If a person has been committed, detained, imprisoned, or restrained of his liberty, under any color or pretense whatever, civil or criminal, and if upon application made in good faith to the court or judge thereof, having jurisdiction, for a writ of habeas corpus, it is satisfactorily shown that the person is without means to prosecute the proceeding, the court or judge shall appoint counsel for the indigent person pursuant to chapter 23A-40. Such counsel fees or expenses shall be a charge against and be paid by the county from which the person was committed, or for which the person is held as determined by the court. Payment of all such fees or expenses shall be made only upon written order of the court or judge issuing the writ.

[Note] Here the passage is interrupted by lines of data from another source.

-- ==== Sys2Proof/Machine/Operands.lean ====
section
/-! DEFINITION. Forming operands: the two addressing modes of R75, the register address check of
R74, and the masked-update expression of R73. -/

namespace Sys2Proof.Machine

/-- The register address an operand stands for (R75, R30, R129 d): direct, or base + channel index,
the channel index checked first and the sum a natural number that does not wrap. -/
def operandAddress (chCount : Nat) : RegOperand → Except ErrorKind Nat
  | .direct reg => .ok reg
  | .banked base ch => if chCount ≤ ch then .error .invalidArgument else .ok (base + ch)

/-- `reg` is not above `REG_ADDR_MAX` (R28, R74). -/
def regValid (cfg : Config) (reg : Nat) : Bool := reg ≤ cfg.regAddrMax

/-- `new = (old & ~mask) | (value & mask)`, 8 bits (R73, R129 a). -/
def maskedUpdate (old mask value : Byte) : Byte := (old &&& ~~~mask) ||| (value &&& mask)

end Sys2Proof.Machine
end

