-- ==== Sys2Proof/Machine/Lifecycle.lean ====
section
/-! DEFINITION. Creating and destroying the instance (`44_lifecycle.md`). -/

namespace Sys2Proof.Machine

/-- The CRC mode INIT fixes (R16, R94): the strap, 1 meaning on (R24), or the operand. -/
def State.initMode (s : State) (crcEn : Bool) : Bool :=
  match s.cfg.crcSrc with
  | .strap => s.nextStrap
  | .config => crcEn

/-- The strap is read exactly once when it is the source, otherwise not (R94). -/
def State.afterInitMode (s : State) : State :=
  match s.cfg.crcSrc with
  | .strap => s.afterGpioRead
  | .config => s

/-- The instance as INIT creates it, before its handshake reads: `BUSY` is 1 until INIT returns
(R94, C11). -/
def State.create (s : State) (chipAddr : Nat) (crcEn : Bool) : State :=
  { s.afterInitMode with
      chipAddr := chipAddr
      crcEn := s.initMode crcEn
      live := true
      busy := true
      phase := .idle }

/-- INIT's end: `Ok`, or the handshake's error and no instance (R94, R26; log 11, 18). -/
def finishInit : Option (State × Except ErrorKind Unit) → StepOutcome
  | none => .fault .exchangeNeverReturned
  | some (s, .ok _) => .next (s.returnOk .unit)
  | some (s, .error k) => .next (s.dissolve.raise k)

/-- INIT chip_addr, crc_en (R94). -/
def execInit (chipAddr : Nat) (crcEn : Bool) (s : State) : StepOutcome :=
  if s.live then .refused .alreadyLive
  else if s.busy then .refused .instanceBusy
  else if !chipFits s.cfg chipAddr then .next (s.raise .invalidArgument)
  else if !s.cfg.faultRegs.all (regValid s.cfg) then .next (s.raise .invalidArgument)
  else finishInit ((s.create chipAddr crcEn).handshake s.cfg.faultRegs)

/-- TEARDOWN (R95): no frame, always `Ok` (D28); the registers are unspecified afterwards, `FB` with
them (R26; log 11). -/
def execTeardown (s : State) : StepOutcome :=
  s.onInstance fun s =>
    some ({ s.dissolve with fb := (Config.freeInstance s.frees).fb }, .ok .unit)

end Sys2Proof.Machine
end

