section
/-! PROOFS. The frame codec (R65, R67 to R70): what an encoder and the decoder answer, a write looped back
through both, and the initial value as the one thing in which the two directions' CRCs differ (R60 to
R62). -/

namespace Sys2Proof.Machine

variable {cfg : Config} {s : State} {chip reg : Nat} {poly : Byte}

/-! ### The CRC tells initial values apart -/

/-- The bit shifted out enters again with the polynomial, whose bit 0 is 1 (R8, R60). -/
theorem crcShift_getLsbD_zero (h : poly.getLsbD 0 = true) (c : Byte) :
    (crcShift poly c).getLsbD 0 = c.getLsbD 7 := by
  unfold crcShift
  cases h7 : c.getLsbD 7 <;> simp [h]

/-- So one step of the loop loses nothing. -/
theorem crcShift_injective (h : poly.getLsbD 0 = true) : Function.Injective (crcShift poly) := by
  intro a b hab
  have h7 : a.getLsbD 7 = b.getLsbD 7 := by
    rw [← crcShift_getLsbD_zero h a, ← crcShift_getLsbD_zero h b, hab]
  have hshift : a <<< 1 = b <<< 1 := by
    unfold crcShift at hab
    rw [h7] at hab
    split at hab
    · exact (BitVec.xor_left_inj _).mp hab
    · exact hab
  refine BitVec.eq_of_getLsbD_eq fun i hi => ?_
  by_cases hi7 : i = 7
  · exact hi7 ▸ h7
  · have hbit := congrArg (BitVec.getLsbD · (i + 1)) hshift
    have hbyte : i + 1 < 8 := by omega
    simpa [hbyte, BitVec.getLsbD_eq_getElem hi] using hbit

theorem crcShifts_injective (h : poly.getLsbD 0 = true) (n : Nat) :
    Function.Injective (crcShifts poly n) := by
  induction n with
  | zero => exact Function.injective_id
  | succ n ih => exact ih.comp (crcShift_injective h)

/-- A byte taken in keeps two working registers apart. -/
theorem crcByte_injective (h : cfg.crcPoly.getLsbD 0 = true) (b : Byte) :
    Function.Injective (crcByte cfg · b) :=
  (crcShifts_injective h 8).comp fun _ _ => (BitVec.xor_left_inj _).mp

theorem rev8_injective : Function.Injective rev8 :=
  Function.Involutive.injective (f := rev8) fun _ => BitVec.reverse_reverse_eq

theorem crcFinish_injective (cfg : Config) : Function.Injective (crcFinish cfg) := by
  intro a b hab
  have hrev := (BitVec.xor_left_inj _).mp hab
  split at hrev
  · exact rev8_injective hrev
  · exact hrev

/-- Two directions give one pair of bytes one CRC exactly when their initial values are equal (R61, R70). -/
theorem crc8_eq_iff_crcInit_eq (h : cfg.Valid) (b0 b1 : Byte) (dir dir' : Dir) :
    crc8 cfg b0 b1 dir = crc8 cfg b0 b1 dir' ↔ crcInit cfg dir = crcInit cfg dir' := by
  obtain ⟨-, -, -, -, hpoly, -⟩ := h
  exact ((crcFinish_injective cfg).comp
    ((crcByte_injective hpoly b1).comp (crcByte_injective hpoly b0))).eq_iff

/-! ### What the codec answers -/

/-- ENC.WRITE with operands that fit (R65). -/
theorem exec_encWrite_fits (hchip : chip < 2 ^ s.cfg.chipAddrW) (hreg : reg < 2 ^ s.cfg.regAddrW)
    (data : Byte) (c : Bool) :
    exec (.encWrite chip reg data c) s =
      .next (s.answerPure (.ok (.bytes (encWrite s.cfg chip reg data c)))) :=
  if_pos (fieldsFit_iff.mpr ⟨hchip, hreg⟩)

/-- Settles O13: the encoder's own check decides, and its frame is the one of R46 and R48. -/
theorem encWriteBuildsTheFrame : Obligations.EncWriteBuildsTheFrame := by
  intro s chip reg data c
  refine ⟨fun hchip hreg => exec_encWrite_fits hchip hreg data c, fun hwide => ?_⟩
  exact if_neg (mt fieldsFit_iff.mp hwide)

/-- DEC.RESP always answers, with the parse of its buffer (R67). -/
theorem exec_decResp (f : List Byte) (c : Bool) (s : State) :
    exec (.decResp f c) s = .next (s.answerPure (decodedResult (decResp s.cfg f c))) := rfl

/-- A buffer shorter than the frame is rejected (R68). -/
theorem decResp_short {f : List Byte} {c : Bool} (h : f.length < flen c) :
    decResp cfg f c = .error .invalidArgument :=
  if_pos h

/-- With CRC off two bytes are enough, and the rest is not read (R67, U11). -/
theorem decResp_off (f0 f1 : Byte) (rest : List Byte) :
    decResp cfg (f0 :: f1 :: rest) false = .ok (f1, true) :=
  if_neg (Nat.not_lt.mpr (Nat.le_add_left 2 rest.length))

/-- With CRC on three bytes are enough, and the rest is not read (R67, U11). -/
theorem decResp_on (f0 f1 f2 : Byte) (rest : List Byte) :
    decResp cfg (f0 :: f1 :: f2 :: rest) true =
      .ok (f1, decide (crc8 cfg f0 f1 .inbound = f2)) :=
  if_neg (Nat.not_lt.mpr (Nat.le_add_left 3 rest.length))

/-- Settles O14: the length decides first, then the mode (R67, R68). -/
theorem decodeResponseCompletes : Obligations.DecodeResponseCompletes := by
  intro s f c
  refine ⟨fun hshort => ?_, ?_, ?_⟩
  · rw [exec_decResp, decResp_short hshort]
    rfl
  · rintro f0 f1 rest rfl rfl
    rw [exec_decResp, decResp_off]
    rfl
  · rintro f0 f1 f2 rest rfl rfl
    rw [exec_decResp, decResp_on]
    rfl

. SDCL 23A-40-7 provides in relevant part:

The board of county commissioners of each county and the governing body of any municipality shall provide for the representation of indigent persons described in § 23A-40-6. They shall provide this representation by any or all of the following:
(1) Establishing and maintaining an office of a public defender;
(2) Arranging with the courts in the county to appoint attorneys on an equitable basis through a systematic, coordinated plan; or
(3) Contracting with any attorney licensed to practice law in this state.

*671in those counties which have established an office of public defender, any proceedings after judgment may be assigned to the public defender.